Architects propose rival plans for temporary debating chamber
A row has broken out over official plans drawn up by AHMM for a temporary House of Commons debating chamber and offices.
As a result Michael Hopkins has come up with a rival proposal showing how his Portcullis House could be reconfigured for the purpose.
AHMM was appointed by Parliament to design proposals to reconstruct Richmond House on Whitehall as a new home for MPs while the Palace of Westminster undergoes its £4bn renewal. It is MPs’ current preferred location. The Lords are set to move into the QEII conference centre.
No plans for Richmond House have yet been submitted to Westminster council but they have already sparked disquiet among conservationists and the original architects of the grade II*-listed building.
William Whitfield and Andrew Lockwood questioned the need to destroy all but the façade of their 1987 Department of Health building. Earlier plans were to build the chamber in the building’s courtyard, a potentially reversible intervention.
“I can see there’s a national interest but there must be other options,” Lockwood told The Times yesterday.
“It just seems a waste given the effort that went into it, and there must be a huge cost implication. The building is like an iceberg, with vast car parks underneath. And it’s grade II*-listed, so surely consideration should be given to that?”
Michael Hopkins, co-founder of Hopkins Architects, has now revealed a counter proposal which would spare Richmond House and, he says, be much cheaper.
It involves converting half the atrium of Portcullis House, leaving the other half free for its existing café and meeting space uses.
Though not yet developed in detail, the proposal demonstrates there is space for the Ayes and Noes lobbies on either side of the chamber all set within the atrium. Richmond House, meanwhile, could be converted into MPs’ offices.
Marcus Binney, executive president of Save Britain’s Heritage, said: “We urge MPs to look seriously at the Hopkins alternative in the interests of avoiding the destruction of Sir William Whitfield’s superb building. Since the Second World War a major battle has had to be fought to save practically every landmark building in Whitehall including the Foreign Office and the Treasury.”
The charity’s director, Henrietta Billings, added: “The Hopkins drawings show that that trashing our modern architectural heritage to make way for a temporary chamber does not have to be inevitable.
“The potential environmental and cost savings from adapting Portcullis House, and re-opening Richmond House for office space rather than almost wholesale demolition and rebuilding are huge.”
She warned that the security arrangements needed to protect a temporary chamber on the Richmond House site could result in an eyesore beside the Cenotaph.

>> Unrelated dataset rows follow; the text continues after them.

-- ==== Sys2Proof/Certificates/Slice0/Obligations.lean ====
section
/-! DEFINITION. The statements for the provers. The regions, limbs, checks and tables they speak of are those of
Sys2Proof/Safety.lean. Slots are named by their offsets in the register map of 10_state R54: an access at offset o reaches
the slot at `o & ~7`, written here `o.toNat / 8 * 8`. -/

open Sys2Proof Sys2Proof.Machine

/-! ## Encoding -/

/-- Decoding the word of a command gives the command back, W included (30_encoding R121, R122, R126, R129). -/
def Obligations.DecodeOfEncodeIsTheCommand : Prop :=
  ∀ i : Instr, i.WellFormed → decode (encode i) = .ok i

/-- Each legal word has one command, whose word it is: no bit of a legal word is dropped (30_encoding R121, R122). -/
def Obligations.EncodeOfDecodeIsTheWord : Prop :=
  ∀ (c : Reg32) (i : Instr), decode c = .ok i → encode i = c ∧ i.WellFormed

/-- 30_encoding R127: the legal words; an illegal one, executed, completes with ILLEGAL and changes nothing else; a W
outside a command's range is that command's PARAM error. -/
def Obligations.LegalWordsAreThoseOfTheOpcodeMap : Prop :=
  (∀ c : Reg32, legal c = true ↔
    ((1 ≤ (c.extractLsb' 0 6).toNat ∧ (c.extractLsb' 0 6).toNat ≤ 0x24) ∨
        (0x30 ≤ (c.extractLsb' 0 6).toNat ∧ (c.extractLsb' 0 6).toNat ≤ 0x32)) ∧
      (c.extractLsb' 6 2 = 0 ∧ c.extractLsb' 16 16 = 0) ∧
      (c.extractLsb' 8 8 = 0 ∨
        (c.extractLsb' 0 6).toNat ∈ [0x16, 0x18, 0x20, 0x21, 0x22, 0x23, 0x24, 0x30])) ∧
  (∀ s : State, s.status.busy = true → legal s.latch.cmd = false → coreTurn s = .next (s.completed .illegal)) ∧
  ∀ (i : Instr) (s : State), i.WellFormed → ¬ParamOk i s →
    legal (encode i) = true ∧ exec i s = .next (s.completed .param)

/-- Words written out from 30_encoding R126 and R131, one or more a family, decode to what they stand for. -/
def Obligations.SampleWordsDecode : Prop :=
  decode 0b00000000000000000000000000001101 = .ok .wxor ∧
  decode 0b00000000000000000000000000000001 = .ok .wcopy ∧
  decode 0b00000000000000000000100000010110 = .ok (.wgbits 8) ∧
  decode 0b00000000000000000000000000011101 = .ok .wshhc ∧
  decode 0b00000000000000000000010000100000 = .ok (.wnaf 4) ∧
  decode 0b00000000000000000000010100100011 = .ok (.wowf 5) ∧
  decode 0b00000000000000000001000000110000 = .ok (.bkexp 16) ∧
  decode 0b00000000000000000000000000110010 = .ok .bdec ∧
  decode 0x00000000 = .error .unassignedOpcode ∧
  decode 0x0000004D = .error .reservedBits ∧
  decode 0x8000000D = .error .reservedBits ∧
  decode 0x0000010D = .error .unexpectedW

/-! ## The core's transition -/

/-- A step takes the next turn of the script. A host's turn is that access. A core's turn with the latch full runs the
command its word decodes to, and so does a step with no turn left; with BUSY = 0 the core's turn changes nothing
(20_memory R92, 60_exceptions R500, R524; the script is the model's own, log 3). -/
def Obligations.StepRunsTheNextTurn : Prop :=
  (∀ (s : State) (a : HostAccess) (rest : List Turn), s.script = .host a :: rest →
    step s = hostAccess { s with script := rest } a) ∧
  (∀ (s : State) (rest : List Turn), s.script = .core :: rest → step s = coreTurn { s with script := rest }) ∧
  (∀ s : State, s.script = [] → step s = coreTurn s) ∧
  (∀ (s : State) (i : Instr), s.status.busy = true → decode s.latch.cmd = .ok i → coreTurn s = exec i s) ∧
  ∀ s : State, s.status.busy = false → coreTurn s = .next s

/-- 60_exceptions R503 (with the range check of R504): legality first, then PARAM, then RANGE, then OVERLAP; a command
that fails a check never sets FAULT and changes nothing but STATUS. -/
def Obligations.FirstFailingCheckSetsErr : Prop :=
  (∀ s : State, s.status.busy = true → legal s.latch.cmd = false → coreTurn s = .next (s.completed .illegal)) ∧
  ∀ (i : Instr) (s : State),
    (¬ParamOk i s → exec i s = .next (s.completed .param)) ∧
    (ParamOk i s → ¬RangesOk i s → exec i s = .next (s.completed .range)) ∧
    (ParamOk i s → RangesOk i s → ¬OverlapsOk i s → exec i s = .next (s.completed .overlap))

/-- 20_memory R83 and R84: a host read of an unwritten OPMEM word, and a command that reads or modifies a region with an
unwritten word once its checks have passed, are FAULT; a host read of a written word returns it.
The turns are the script's, the model's own (log 3). -/
def Obligations.UnwrittenReadsFault : Prop :=
  (∀ (i : Instr) (s : State), ChecksPass i s → (∃ r ∈ readRegions i s, HasUnwritten s r.1 r.2) →
    exec i s = .fault .unwrittenWord) ∧
  ∀ (s : State) (rest : List Turn) (o : BitVec 28) (i : Nat), s.script = .host (.read o) :: rest →
    s.resetHeld = false → s.status.busy = false → i < s.cfg.opmemWords → o.toNat / 8 * 8 = 0x8000000 + 8 * i →
    (s.word i = none → step s = .fault .unwrittenWord) ∧
    ∀ v, s.word i = some v →
      step s = .next { s with script := rest, busRead := some (BitVec.ofNat 64 v) }
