/-- 45_block_cipher R454: table indices that go up by 8 from one octet to the next, around the word, rotate S(x). -/
theorem substitute_eq_rotateLeft (cfg : Config) (x : Reg32) {r r1 r2 r3 : Nat} (h : r < 32) (h1 : r1 = (8 + r) % 32)
    (h2 : r2 = (16 + r) % 32) (h3 : r3 = (24 + r) % 32) :
    substitute cfg r r1 r2 r3 x = (substituted cfg x).rotateLeft r := by
  subst h1 h2 h3
  have hmod (n : Nat) : n % 32 < 32 := Nat.mod_lt n (by norm_num)
  simp only [substitute, rotatedSbox, rotl32_eq_rotateLeft, h, hmod, substituted_eq_xor, rotateLeft_xor,
    rotateLeft_rotateLeft, BitVec.rotateLeft_mod_eq_rotateLeft]

/-- Settles O60: the table indices 5, 13, 21 and 29 go up by 8 in each of the three functions. -/
theorem gFunctionsRotateTheSubstitution : Obligations.GFunctionsRotateTheSubstitution := fun cfg x =>
  have rotates {r r1 r2 r3 : Nat} := substitute_eq_rotateLeft cfg x (r := r) (r1 := r1) (r2 := r2) (r3 := r3)
  ⟨rotates (by decide) rfl rfl rfl, rotates (by decide) rfl rfl rfl, rotates (by decide) rfl rfl rfl⟩

/-! ## The expanded key -/

/-- BKEXP in full: KEY gets the expanded key (45_block_cipher R460). -/
theorem exec_bkexp {octets : Nat} (h : octets = 16 ∨ octets = 24 ∨ octets = 32) (s : State) :
    exec (.bkexp octets) s = .next { s.completed .ok with key := expandKey octets s.key } :=
  exec_of_checksPass rfl ⟨h, by simp [RangesOk, readRegions, storeRegions], trivial⟩

theorem expandKey_16 (k : Vector Reg32 8) : expandKey 16 k = #v[k[0], k[1], k[2], k[3], k[0], k[1], k[2], k[3]] := rfl

theorem expandKey_24 (k : Vector Reg32 8) :
    expandKey 24 k = #v[k[0], k[1], k[2], k[3], k[4], k[5], k[0] ^^^ k[1] ^^^ k[2], k[3] ^^^ k[4] ^^^ k[5]] := rfl

theorem expandKey_32 (k : Vector Reg32 8) : expandKey 32 k = k := rfl

theorem getElem_expandKey_16 (k : Vector Reg32 8) (j : Fin 4) :
    (expandKey 16 k)[j.val] = k[j.val] ∧ (expandKey 16 k)[j.val + 4] = k[j.val] := by
  rw [expandKey_16]
  fin_cases j <;> exact ⟨rfl, rfl⟩

theorem expandKey_16_congr {k k' : Vector Reg32 8} (h : ∀ j : Fin 4, k[j.val] = k'[j.val]) :
    expandKey 16 k = expandKey 16 k' := by
  have h0 : k[0] = k'[0] := h 0
  have h1 : k[1] = k'[1] := h 1
  have h2 : k[2] = k'[2] := h 2
  have h3 : k[3] = k'[3] := h 3
  rw [expandKey_16, expandKey_16, h0, h1, h2, h3]

theorem getElem_expandKey_24 (k : Vector Reg32 8) (j : Fin 6) : (expandKey 24 k)[j.val] = k[j.val] := by
  rw [expandKey_24]
  fin_cases j <;> rfl

/-- Settles O57: each clause reads the words of the expanded key for its length. -/
theorem bkexpExpandsTheKey : Obligations.BkexpExpandsTheKey := by
  refine ⟨fun s => ?_, fun s t h => ?_, fun s => ?_, fun s => ?_⟩
  · exact ⟨_, exec_bkexp (.inl rfl) s, getElem_expandKey_16 s.key⟩
  · exact ⟨_, exec_bkexp (.inl rfl) s, expandKey_16_congr h ▸ exec_bkexp (.inl rfl) t⟩
  · exact ⟨_, exec_bkexp (.inr (.inl rfl)) s, getElem_expandKey_24 s.key, rfl, rfl⟩
  · rw [exec_bkexp (.inr (.inr rfl)), expandKey_32]
    rfl

/-! ## The rounds over the binding tables -/

/-- The numbers of the registers a row stands for, role a first (45_block_cipher R458, R459). -/
def Row.registers : Row → List Nat
  | .abcd => [0, 1, 2, 3]
  | .bdac => [1, 3, 0, 2]
  | .dcba => [3, 2, 1, 0]
  | .cadb => [2, 0, 3, 1]

theorem boundRound_registers (i : Nat) (k : Nat → Reg32) (e : Row) (p : Quad) :
    boundRound cfg i k e.registers p = e.scatter (cipherRound cfg i k (e.gather p)) := by
  cases e <;> rfl

theorem encRow_registers (t : Nat) : encRowTable.getD (t % 4) [] = (encRow (t + 1)).registers := by
  have ht : t % 4 < 4 := Nat.mod_lt t (by norm_num)
  rw [encRow, Nat.add_sub_cancel]
  interval_cases t % 4 <;> rfl

theorem decRow_registers (t : Nat) : decRowTable.getD (t % 4) [] = (decRow (t + 1)).registers := by
  have ht : t % 4 < 4 := Nat.mod_lt t (by norm_num)
  rw [decRow, Nat.add_sub_cancel]
  interval_cases t % 4 <;> rfl

/-- A loop over the rounds 0 to n - 1 is whatever iterates its body. -/
theorem foldl_range_eq {f : Nat → Quad → Quad} {rounds : Nat → Quad} (hsucc : ∀ t, rounds (t + 1) = f t (rounds t))
    (n : Nat) : (List.range n).foldl (fun p t => f t p) (rounds 0) = rounds n := by
  induction n with
  | zero => rfl
  | succ n ih => rw [List.range_succ, List.foldl_append, ih, hsucc]; rfl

Save has also written to the Restoration & Renewal shadow sponsor board chaired by Liz Peace which acts as the client for Parliament and oversees the work of the delivery authority.
AHMM and BDP were appointed to the £500m Northern Estates programme in November 2016, with the former taking the Richmond House job while BDP got the rest of the project to revamp a number of other buildings in Westminster.

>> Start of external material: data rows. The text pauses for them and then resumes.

-- ==== Sys2Proof/Machine/State.lean ====
section
/-! DEFINITION. The state (10_state.md R11, R25 to R27; 20_memory.md R40 to R44), its reset value (R28), and the reasons a step
can stop. INVENTORY.md lists every field with its rule. -/

namespace Sys2Proof.Machine

/-- Bytes by address, addresses strictly rising; an unlisted address has no value (log 29). -/
abbrev Memory := List Host.Cell

/-- The RAM the controller's address counter points into (20_memory.md R44). -/
inductive RamSelect where
  | ddram
  | cgram
deriving DecidableEq, Repr

/-- How the premise "initialised once, first" of 93_implementation_defined.md U2 stands (70_reset_and_hazards.md R172 step (2)). A
ghost of the model: the block does not track it (45_display_operations.md R135; log 36). -/
inductive InitOrder where
  /-- Since power-on the controller has executed no transfer outside `SETUP`, and no `INITIALIZE_DISPLAY` has begun. -/
  | clean
  /-- `INITIALIZE_DISPLAY` has begun once, before any other transfer. -/
  | once
  /-- A transfer came before `INITIALIZE_DISPLAY`, or a second `INITIALIZE_DISPLAY` has begun. -/
  | broken
deriving DecidableEq, Repr

/-- The LCD controller outside the block (20_memory.md R44, 10_state.md R25; log 9). -/
structure Lcd where
  /-- `AC`. -/
  ac : BitVec 7
  /-- `SEL`. -/
  sel : RamSelect
  /-- Entry mode `i`: increment (30_encoding.md R63). -/
  inc : Bool
  /-- Entry mode `s`: display shift (R63). -/
  shift : Bool
  /-- Display control `d`, `c`, `b` (R64). -/
  displayOn : Bool
  cursorOn : Bool
  blinkOn : Bool
  /-- Function set `l`, `n`, `f` (R65). -/
  bus8 : Bool
  twoLine : Bool
  font10 : Bool
  ddram : Memory
  cgram : Memory
  /-- The transfer taken at an enable pulse and not yet executed (20_memory.md R43; log 8). -/
  pending : Option Transfer
  /-- The model's own ghost: `INITIALIZE_DISPLAY` has begun since power-on and since the last `SETUP`. Until then nothing is known
  of the controller (70_reset_and_hazards.md R180, U13; log 36). -/
  initBegun : Bool
  /-- The model's own ghost (U2; log 36). -/
  order : InitOrder
deriving DecidableEq, Repr

/-- Everything the spec gives the machine. -/
structure State where
  /-- `LINE`, the six output latches (10_state.md R12). -/
  line : PerRole Bool
  /-- `PHYS` (R13). -/
  phys : PerRole PinId
  /-- `LOGI` (R14). -/
  logi : PerRole PinId
  /-- `SCRATCH` (R15). -/
  scratch : Byte
  /-- `MIRRORED` (R16). -/
  mirrored : Bool
  /-- `CONFIGURED` (R17). -/
  configured : Bool
  /-- `BUSY` (R18). -/
  busy : Bool
  /-- `SEQ` (R20). -/
  seq : List SeqEntry
  /-- The operand latches: the operation in progress (R27; log 32). -/
  oper : Option Instr
  /-- Request words the host presents, the first at the port (R26, 60_exceptions.md R158; log 23). -/
  requests : List ReqWord
  /-- Payload bytes the host presents (R26, 30_encoding.md R54; log 23). -/
  payload : List Byte
  /-- The shift register: bit `k` is stage `s[k]` (20_memory.md R40). -/
  stages : BitVec 8
  /-- `WIRING`, a parameter of the environment; no step changes it (20_memory.md R42; log 4). -/
  wiring : Wiring
  /-- The LCD controller (20_memory.md R44). -/
  lcd : Lcd
  /-- The events emitted so far, oldest first (00_scope.md R8; log 25). -/
  trace : List Event
  /-- The bus transfers received so far, oldest first (20_memory.md R43; log 25). -/
  received : List Transfer
  /-- The model's own counters of free values drawn (log 24). -/
  levelDraws : Nat
  receiverDraws : Nat
deriving DecidableEq, Repr

/-- The reasons a step stops with a fault: none. The block raises no exception and no operation has a failure outcome
(60_exceptions.md R150). Nobody raises one; safe. -/
inductive Fault where
deriving DecidableEq, Repr

/-- The reasons a step has no meaning. -/
inductive Refusal where
  /-- Raised by an arm of `exec` whose instruction has no meaning yet. Safe. -/
  | notModelled (mnemonic : String)
  /-- Raised by an operation other than `SETUP` while `CONFIGURED = 0` (60_exceptions.md R156; log 19). Safe. -/
  | notConfigured
  /-- Raised by `exec` of an operation while `BUSY = 1`: a second requester (60_exceptions.md R157; log 20). `step` never
  raises it, since it holds the request (R158). Safe. -/
  | requestWhileBusy
  /-- Raised by an operation that strobes `EN`, started while `EN` is high (42_control_line_sequencer.md R102,
  93_implementation_defined.md U10; log 21). Safe. -/
  | enableHigh
  /-- Raised by `step` on a request word whose operation number is reserved (30_encoding.md R57; log 22). Safe. -/
  | reservedOperation (op : BitVec 4)
deriving DecidableEq, Repr

/-- The LCD controller at power-on. PRESUMED: the family's values, since the spec gives none (log 3). No
initialisation has begun (log 36). -/
def Lcd.powerOn : Lcd where
  ac := 0
  sel := .ddram
  inc := true
  shift := false
  displayOn := false
  cursorOn := false
  blinkOn := false
  bus8 := true
  twoLine := false
  font10 := false
  ddram := []
  cgram := []
  pending := none
  initBegun := false
  order := .clean

/-- The state after power-on. `CONFIGURED`, `BUSY` and `SEQ` are the spec's (10_state.md R28); every other register is
unspecified there and takes the value its log names (logs 2, 3, 4, 23, 24, 25, 29). -/
def State.reset : State where
  line := ⟨false, false, false, false, false, false⟩
  phys := ⟨0, 0, 0, 0, 0, 0⟩
  logi := ⟨0, 0, 0, 0, 0, 0⟩
  scratch := 0
  mirrored := false
  configured := false
  busy := false
  seq := []
  oper := none
  requests := []
  payload := []
  stages := 0
  wiring := Config.wiring
  lcd := Lcd.powerOn
  trace := []
  received := []
  levelDraws := 0
  receiverDraws := 0

end Sys2Proof.Machine
end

AHMM was also the architect of the new Met Police building directly behind Richmond House.
A spokesman for Parliament said: “Parliament is developing plans for the temporary relocation approved by both houses earlier this year, to enable the restoration and renewal of the grade I-listed Palace of Westminster. The House of Commons will relocate to Parliament’s Northern Estate, which includes Richmond House. In January 2018 the House of Commons Commission endorsed making best use of the Richmond House site, but design work is at an early stage and no firm decisions have been made. Any changes to Richmond House will be subject to planning and listed building consent processes.

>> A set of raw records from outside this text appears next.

-- ==== Sys2Proof/Machine/Pins.lean ====
section
/-! DEFINITION. Pin configuration: SETUP (40_pin_configuration.md). -/

namespace Sys2Proof.Machine

/-- `PHYS`, `LOGI` and `MIRRORED` are written before the first event (R80). -/
def bindHandle (pins : PerRole PinId) (mirrored : Bool) (s : State) : State :=
  { s with phys := pins, logi := Config.logicalDefault, mirrored := mirrored }

/-- `SETUP` (R80 to R85). A second one is performed again in full (R84; log 27); the six pins are taken as given (R85; log
28). -/
def execSetup (pins : PerRole PinId) (mirrored : Bool) (s : State) : Host.Outcome State Fault Refusal :=
  if s.busy then .refused .requestWhileBusy
  else
    .next (accept (.setup pins mirrored) (setupSeq pins Config.logicalDefault) (bindHandle pins mirrored s))

end Sys2Proof.Machine
end

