-- ==== Sys2Proof/Laws/Encoding.lean ====
section
/-! SUPPORT. The fields of the request words that encoding builds, and taking payload bytes: what decoding reads back. -/

namespace Sys2Proof

/-- The bits of a request word (30_encoding.md R52). -/
theorem getLsbD_requestWord (op : BitVec 4) (a b : Byte) (j : Nat) :
    (requestWord op a b).getLsbD j =
      if j < 8 then b.getLsbD j else if j - 8 < 8 then a.getLsbD (j - 8) else op.getLsbD (j - 8 - 8) := by
  refine (BitVec.getLsbD_append (x := op ++ a) (y := b)).trans ?_
  rw [BitVec.getLsbD_append]

@[simp] theorem opField_requestWord (op : BitVec 4) (a b : Byte) : opField (requestWord op a b) = op := by
  apply BitVec.eq_of_getLsbD_eq
  intro i hi
  have h1 : ¬ (16 + i < 8) := by omega
  have h2 : ¬ (16 + i - 8 < 8) := by omega
  have h3 : 16 + i - 8 - 8 = i := by omega
  rw [opField, BitVec.getLsbD_extractLsb', getLsbD_requestWord, if_neg h1, if_neg h2, h3]
  simp [hi]

@[simp] theorem fieldA_requestWord (op : BitVec 4) (a b : Byte) : fieldA (requestWord op a b) = a := by
  apply BitVec.eq_of_getLsbD_eq
  intro i hi
  have h1 : ¬ (8 + i < 8) := by omega
  have h2 : 8 + i - 8 = i := by omega
  rw [fieldA, BitVec.getLsbD_extractLsb', getLsbD_requestWord, if_neg h1, h2, if_pos hi]
  simp [hi]

@[simp] theorem fieldB_requestWord (op : BitVec 4) (a b : Byte) : fieldB (requestWord op a b) = b := by
  apply BitVec.eq_of_getLsbD_eq
  intro i hi
  rw [fieldB, BitVec.getLsbD_extractLsb', getLsbD_requestWord, Nat.zero_add, if_pos hi]
  simp [hi]

@[simp] theorem opField_textWord (n : Nat) : opField (textWord n) = 0xB := by
  unfold opField textWord
  apply BitVec.eq_of_getLsbD_eq
  intro i hi
  simp only [BitVec.getLsbD_extractLsb', BitVec.getLsbD_append]
  simp [hi]

@[simp] theorem lengthField_textWord {n : Nat} (h : n < 2 ^ 16) : lengthField (textWord n) = n := by
  unfold lengthField textWord
  have : BitVec.extractLsb' 0 16 ((0xB : BitVec 4) ++ BitVec.ofNat 16 n) = BitVec.ofNat 16 n := by
    apply BitVec.eq_of_getLsbD_eq
    intro i hi
    simp only [BitVec.getLsbD_extractLsb', BitVec.getLsbD_append]
    simp [hi]
  rw [this, BitVec.toNat_ofNat, Nat.mod_eq_of_lt h]

/-- A text followed by more payload is taken whole, and the rest left. -/
theorem takeBytes_append (xs more : List Byte) : takeBytes xs.length (xs ++ more) = some (xs, more) := by
  induction xs with
  | nil => rfl
  | cons x xs ih => simp [takeBytes, ih]

/-- What `takeBytes` takes is the front of what is there. -/
theorem takeBytes_some {n : Nat} {pl xs rest : List Byte} (h : takeBytes n pl = some (xs, rest)) :
    pl = xs ++ rest ∧ xs.length = n := by
  induction n generalizing pl xs with
  | zero => simp only [takeBytes] at h; cases h; exact ⟨rfl, rfl⟩
  | succ n ih =>
    cases pl with
    | nil => simp [takeBytes] at h
    | cons b more =>
      simp only [takeBytes] at h
      split at h
      · rename_i he
        cases h
        obtain ⟨rfl, rfl⟩ := ih he
        exact ⟨rfl, rfl⟩
      · cases h
/-- A length that fits gives the payload count of `DRAW_STR` (R54). -/
theorem payloadCount_textWord {n : Nat} (h : n < 2 ^ 16) : payloadCount (textWord n) = n := by
  unfold payloadCount
  rw [opField_textWord]
  exact lengthField_textWord h

/-! ### Slices of words put together from fields (for `CFG`, 10_state.md R22) -/

theorem extract_append_low {w v : Nat} (x : BitVec w) (y : BitVec v) : (x ++ y).extractLsb' 0 v = y := by
  apply BitVec.eq_of_getLsbD_eq
  intro i hi
  rw [BitVec.getLsbD_extractLsb', BitVec.getLsbD_append]
  simp [hi]

theorem extract_append_high {w v st : Nat} (n : Nat) (h : v ≤ st) (x : BitVec w) (y : BitVec v) :
    (x ++ y).extractLsb' st n = x.extractLsb' (st - v) n := by
  apply BitVec.eq_of_getLsbD_eq
  intro i hi
  rw [BitVec.getLsbD_extractLsb', BitVec.getLsbD_extractLsb', BitVec.getLsbD_append]
  have hv : ¬ st + i < v := by omega
  simp [hi, hv]
  congr 1
  omega

end Sys2Proof
end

“A redeveloped Richmond House will provide the space and facilities needed for the Commons to temporarily move out of the palace during its restoration and renewal, including an operational chamber. As the designs develop, members will decide how the building and facilities should be used or adapted after a return to the Palace of Westminster, including the chamber. The building’s design will be in line with those decisions.”